The video comes at a vulnerable time for the industry. Not only are fewer people drinking soda, New York City is planning to ban  soda servings larger than 16 ounces, and other legislators are considering tighter soda regulations.

Mandatory calorie counts on menu boards in some areas are making consumers more aware of what they're putting into their body. Added sugar in food products has been pointed to as a contributing factor in the obesity crisis, and sugary soda is seen as a prime vector for those extra calories.

The video follows the polar bear family as they go from loving soda to dumping it in the ocean. The family gets fatter, the father gets diabetes and has trouble performing in the bedroom with Mrs. Polar Bear and eventually has his foot amputated by a chainsaw-wielding doctor.

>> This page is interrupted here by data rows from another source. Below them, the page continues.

-- ==== Sys2Proof/Machine/Power.lean ====
section
/-!
DEFINITION. Power, idle states, tests, margins, firmware, attestation, resets (R2, R13, R266, R360 to
R373).
The model's own choices here: DESIGN CHOICE, logs 4, 30, 37; PRESUMED, log 47.
-/
namespace Sys2Proof.Machine

/-! ### Clocks -/

/-- The highest arithmetic clock of a die, in 25 MHz units (R368). -/
def State.topClock (s : State) (die : BitVec 2) : BitVec 8 := Memory.read (s.fuses die) 0x11

/-- What the steps up to a value have added. -/
def risen (f : Nat → Nat) (n : Nat) : Nat := ((List.range (n + 1)).map f).sum

/-- THERM of a die: what its sensors read is the hardware's, free values that a lower clock makes no higher and a lower
temperature no lower (R360, R361; log 4, DESIGN CHOICE). -/
def State.sense (s : State) (die : BitVec 2) : State :=
  let temp := min 255 (risen (Config.warmth s.free) (s.clocks.getD die.toNat 0).toNat)
  let head := 100 - min 100 (risen (Config.headLoss s.free) temp)
  { s.setReg (dieKey die 0x20) (BitVec.ofNat 64 (256 * head + temp)) with free := s.free + 1 }

/-- The package power limit in force, in W (R16, R361). -/
def State.powerLimit (s : State) : Nat := max 1200 (min 2400 ((s.reg (dieKey 0 0x40)).toNat % 2 ^ 12))

/-- Clocks lowered together, 25 MHz at a time, until the package's power over the window, which is the hardware's,
a free value, is at or below the limit; `n` bounds the steps (R361; log 30, DESIGN CHOICE). -/
def fitClocks (limit window : Nat) : Nat → List (BitVec 8) → List (BitVec 8)
  | 0, cs => cs
  | n + 1, cs =>
    if Config.windowPower window cs ≤ limit then cs
    else fitClocks limit window n (cs.map fun c => if c.toNat ≤ 1 then c else c - 1)

/-- POWER_WINDOW (R13, R16, R360, R361): each die's clock is set, at or below its highest and as far below as the
power limit needs, and its sensors are read; no result and no order changes. -/
def execPowerWindow (clk : List (BitVec 8)) (s : State) : Result :=
  let ok := clk.length = 4 && (List.range 4).all fun i =>
    let c := clk.getD i 0
    c != 0 && c.toNat ≤ (s.topClock (BitVec.ofNat 2 i)).toNat
  if ok then
    .next ([(0 : BitVec 2), 1, 2, 3].foldl (fun (s : State) d => s.sense d)
      { s with clocks := fitClocks s.powerLimit s.free 255 clk, free := s.free + 1 })
  else .next s

/-! ### Idle states -/

/-- Whether a queue's thread is blocked or has nothing to do (R362). -/
def State.threadIdle (s : State) (q : BitVec 10) : Bool :=
  (s.reg (queueKey q 0x30)).getLsbD 62 || !s.mayRead q || s.qdoor q == s.qdone q

/-- Whether the package is idle (R362). -/
def State.idle (s : State) : Bool :=
  (s.blocks.all fun b => b.phase != .resident) &&
    (s.threads.all fun t => t.lane.isEmpty && t.sigs.isEmpty) && s.txns.isEmpty &&
    ((List.range 1024).all fun n => s.threadIdle (BitVec.ofNat 10 n)) &&
    s.priReqs.isEmpty && (s.ports.all fun p => p.sent.isEmpty && p.queue.isEmpty) && s.flight.isEmpty && s.reqs.isEmpty &&
    s.resps.all fun x => x.there

/-- Whether the deadline of some thread's WAIT has come, which wakes the package (R328, R362). -/
def State.waitDue (s : State) : Bool :=
  !s.clkFault && s.threads.any fun t =>
    match t.held, t.nextAt with
    | some bs, some since =>
      fieldOf bs 0 1 == 4 && fieldOf bs 8 8 != 0 && since + fieldOf bs 8 8 ≤ s.timebase.toNat
    | _, _ => false

/-- The deepest state the host's tolerance admits (R362). -/
def idleState (ltol : Nat) : PowerState :=
  if 900 ≤ ltol then .deep else if 40 ≤ ltol then .retention else if 2 ≤ ltol then .gated else .active

/-- LTOL (R362). -/
def State.ltol (s : State) : Nat := (s.reg (dieKey 0 0x28)).toNat % 2 ^ 32

/-- What deep loses: every cached line, the dirty ones written back first (R362). -/
def State.loseCaches (s : State) : State :=
  s.dropLines (fun _ => true) true

/-- IDLE_ENTRY (R362): the package becomes idle; 10 µs later it enters the deepest state within the host's
tolerance. -/
def execIdleEntry (s : State) : Result :=
  if !s.idle || s.power != .active then .next { s with idleAt := none }
  else
    match s.idleAt with
    | none => .next { s with idleAt := some s.timebase.toNat }
    | some t =>
      let p := idleState s.ltol
      if s.timebase.toNat < t + 10000 || p == .active then .next s
      else
        let s := if p == .deep then s.loseCaches else s
        .next { s with power := p }

/-- IDLE_WAKE (R362): the wake an event has begun is complete. -/
def execIdleWake (s : State) : Result := .next { s with power := .active, idleAt := none }

/-! ### Built-in self-test and margins -/

/-- The core a BISTCTL value names on a die (R365). -/
def bistCore (die : BitVec 2) (v : DWord) : BitVec 9 := die ++ v.extractLsb' 8 4 ++ v.extractLsb' 5 3

/-- Whether a BISTCTL GO is refused: a resident block on its target, the fused-off cluster, no such class
(R365). -/
def State.bistRefused (s : State) (die : BitVec 2) (v : DWord) : Bool :=
  let core := bistCore die v
  let cls := v.toNat % 16
  3 < cls || s.clusterOff (clusterOf core) ||
    s.blocks.any fun b => b.phase == .resident &&
      (if cls = 3 then clusterOf b.core == clusterOf core else b.core == core)

/-- Whether a die's test runs (R365). -/
def State.bistBusy (s : State) (die : BitVec 2) : Bool := s.bist.any fun x => x.1 == die

/-- BISTCTL (R365): a GO starts the test, is refused, or while BUSY is ignored; without GO the fields are
written. -/
def execBistctlGo (die : BitVec 2) (v : DWord) (s : State) : Result :=
  waking <|
  let key := dieKey die 0x30
  let f := v &&& 0xFEF
  if !v.getLsbD 63 then .next (s.setReg key ((s.reg key &&& 0x4000000000000000) ||| f))
  else if s.bistBusy die then .next s
  else
    if s.bistRefused die v then .next (s.setReg key (f ||| 0x4000000000000000))
    else .next { s.setReg key f with bist := s.bist ++ [(die, v.toNat % 4096)] }

/-- BIST_COMPLETE (R364, R365): BISTRES has what the cells gave, a free value; a tested L1 holds no line. -/
def execBistComplete (die : BitVec 2) (s : State) : Result :=
  match s.bist.find? fun x => x.1 == die with
  | none => .next s
  | some x =>
    let core := bistCore die (BitVec.ofNat 64 x.2)
    let s := if x.2 % 16 = 1 then s.clearL1 core else s
    .next { s.setReg (dieKey die 0x38) (marchResult (Config.railWord s.free (s.rails die))) with
      free := s.free + 1, bist := s.bist.filter fun y => y.1 != die }

/-- Whether the lane a LMARGCTL value names is out of service (R367). -/
def State.laneFree (s : State) (die : BitVec 2) (v : DWord) : Bool :=
  match (v.extractLsb' 48 8).toNat with
  | 0 | 1 => s.mfg
  | 6 => s.cxlBytes.getD die.toNat 0 = 0
  | n =>
    if 2 ≤ n && n ≤ 5 then
      match (s.port (die ++ BitVec.ofNat 2 (n - 2))).state with
      | .down | .failed => true
      | .training | .up => false
    else false

/-- LMARGCTL (R367): a GO on a lane in service sets ERR; without GO the fields are written. Of a GO while BUSY the
rule says nothing: it is ignored (log 30, DESIGN CHOICE). -/
def execLmargctlGo (die : BitVec 2) (v : DWord) (s : State) : Result :=
  waking <|
  let key := dieKey die 0x340
  let f := v &&& 0x00FFFF00FFFFFFFF
  if !v.getLsbD 63 then .next (s.setReg key ((s.reg key &&& 0x4000000000000000) ||| f))
  else if s.margin.any fun x => x.1 == die then .next s
  else
    if !s.laneFree die v then .next (s.setReg key (s.reg key ||| 0x4000000000000000))
    else .next { s.setReg key f with margin := s.margin ++ [(die, s.timebase.toNat + 2 ^ 20)] }

/-- LMARG_SCAN_COMPLETE (R367): after 2^20 ticks LMARGRES has the errors the lane made, a free value. -/
def execLmargScanComplete (die : BitVec 2) (s : State) : Result :=
  match s.margin.find? fun x => x.1 == die with
  | none => .next s
  | some x =>
    if s.timebase.toNat < x.2 then .next s
    else
      let w : Word := (Config.railWord s.free (s.rails die)).setWidth 32
      .next { s.setReg (dieKey die 0x348) (w.setWidth 64) with
        free := s.free + 1, margin := s.margin.filter fun y => y.1 != die }

/-! ### Firmware -/

/-- The bytes of the staging window (R370). -/
def stagingBytes : Nat := 0x4000000

/-- A firmware image that passes the checks of R369: its magic, its key against the fused digest, its signature of the
body's hash, its svn; none otherwise. -/
def checkImage (bs digest : List Byte) (fused : BitVec 32) : Option Image :=
  let part (o n : Nat) : List Byte := (bs.drop o).take n
  let len := natOfBytes (part 8 8)
  let svn : BitVec 32 := BitVec.ofNat 32 (natOfBytes (part 4 4))
  let body := part 0x100 len
  if natOfBytes (part 0 4) == 0x57464B59 && len + 0x100 ≤ bs.length && fused.toNat ≤ svn.toNat &&
      shake256 32 (part 0x10 57) == digest && ed448Good (part 0x10 57) (shake256 64 body) (part 0x49 114) then
    some ⟨svn, body⟩
  else none

/-- RECGO (R370): outside recovery ignored; a GO starts the check, or while it runs is ignored; without GO the
field is written. -/
def execRecgo (v : DWord) (s : State) : Result :=
  waking <|
  let old := s.reg 0x40500
  if !s.recovery || (old.getLsbD 63 && v.getLsbD 63) then .next s
  else .next (s.setReg 0x40500 ((old &&& 0xC000000000000001) ||| (v &&& 0x8000000000000002)))

/-- RECGO_CHECK_COMPLETE (R369, R370): a good image starts, and may raise the fused counter; another is
rejected. -/
def execRecgoCheckComplete (s : State) : Result :=
  let v := s.reg 0x40500
  if !s.recovery || !v.getLsbD 63 then .next s
  else
    let svnup := v &&& 2
    match checkImage (Memory.readN s.staging 0 stagingBytes) s.keyDigest s.fusedSvn with
    | none => .next (s.setReg 0x40500 (svnup ||| 0x4000000000000000))
    | some im =>
      let fused := if svnup != 0 && s.fusedSvn.toNat < im.svn.toNat then im.svn else s.fusedSvn
      .next { s.setReg 0x40500 (svnup ||| 1) with recovery := false, image := im, fusedSvn := fused }

/-- The checksum a die's record holds (R368). -/
def State.mapCrc (s : State) (die : BitVec 2) : List Byte := Memory.readN (s.fuses die) 0xFFC 4

/-- The dies whose record is bad, one bit each (R368). -/
def State.disabledDies (s : State) : Nat :=
  ((List.range 4).filter fun d => !fusesGood (s.fuses (BitVec.ofNat 2 d))).foldl (fun n d => n + 2 ^ d) 0

/-- ATTESTATION_REQUEST (R2, R368, R371): the reply's nonce, hash, svn, Revision ID, checksums and status, in
an order of the model's own, with the device's signature. -/
def execAttestationRequest (nonce : BitVec 256) (s : State) : Result :=
  let bs := bytesOfNat 32 nonce.toNat ++ shake256 64 s.image.body ++
    bytesOfNat 4 s.image.svn.toNat ++ [0x10] ++
    ([(0 : BitVec 2), 1, 2, 3].flatMap fun d => s.mapCrc d) ++ bytesOfNat 1 s.disabledDies
  .next { s with out := s.out ++ [.report (bs ++ Config.attestSignature bs)] }

/-! ### Resets -/

/-- Step 4 of R372: the ROM checks the image of the board's flash, whose bytes the manual leaves to the
board; the device runs it or stays in recovery, its staging window zeroed (R369, R370; log 4, DESIGN CHOICE). -/
def State.verify (s : State) : State :=
  let n := s.free
  let s := { s with free := n + 1, staging := [] }
  match checkImage (Config.flashImage n) s.keyDigest s.fusedSvn with
  | some im => { s with recovery := false, image := im }
  | none => { s with recovery := true }

/-- COLD_RESET (R363, R372): everything but the fuses and what the ports report is as at reset; the
MFGMODE ball is sampled. -/
def execColdReset (mfg : Bool) (s : State) : Result :=
  .next { State.reset with
    mfg := mfg, fusedSvn := s.fusedSvn, keyDigest := s.keyDigest, defects := s.defects, cxlBytes := s.cxlBytes,
    clocks := [(0 : BitVec 2), 1, 2, 3].map s.topClock, free := s.free, nextId := s.nextId,
    out := s.out }.verify

/-- WARM_RESET (R266, R372, R373): memory, fuses and the timebase stay; work, cached lines and registers
go. A clock fault that stands clears if its monitor sees the timebase advance, a free value. -/
def execWarmReset (s : State) : Result :=
  let stands := s.clkFault && (Config.freeWord s.free).getLsbD 0
  let s' := { State.reset with
    timebase := s.timebase, mfg := s.mfg, clkFault := stands, fusedSvn := s.fusedSvn,
    keyDigest := s.keyDigest, defects := s.defects,
    clocks := [(0 : BitVec 2), 1, 2, 3].map s.topClock, window := s.window, mem := s.mem,
    cxlBytes := s.cxlBytes, free := s.free + 1, nextId := s.nextId, out := s.out }
  .next (if stands then s'.setReg (dieKey 0 0x48) 1 else s').verify

end Sys2Proof.Machine
end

Between these scenes flash statistics from studies linking excessive soda consumption to a host of health issues, like a peer-reviewed study in Diabetes Care, published by the American Diabetes Association, which found that drinking one or two sugary drinks per day increased the risk of childhood diabetes by 25 percent.

At the time the 2010 study was published, the American Beverage Association called the findings "overly simplistic" and "misleading."

Karen Hanretty, a spokeswoman for the beverage trade group, said the CSPI "should be called Center for Propaganda."

"It's par for the course from an organization that's anti-soda," she said. She pointed out that while soda consumption is down 12.5 percent, obesity rates have been increasing.

When asked how many soda beverage per day should people drink, Hanretty said the ABA didn't have a position on that.

"For the soft drink industry to be accusing a little public interest group of propaganda is a little ridiculous," said Jacobson, whose organization spent $100,000 on the video and has a $17 million total annual budget. Coca-Cola spends upwards of $2.5 billion on advertising per year.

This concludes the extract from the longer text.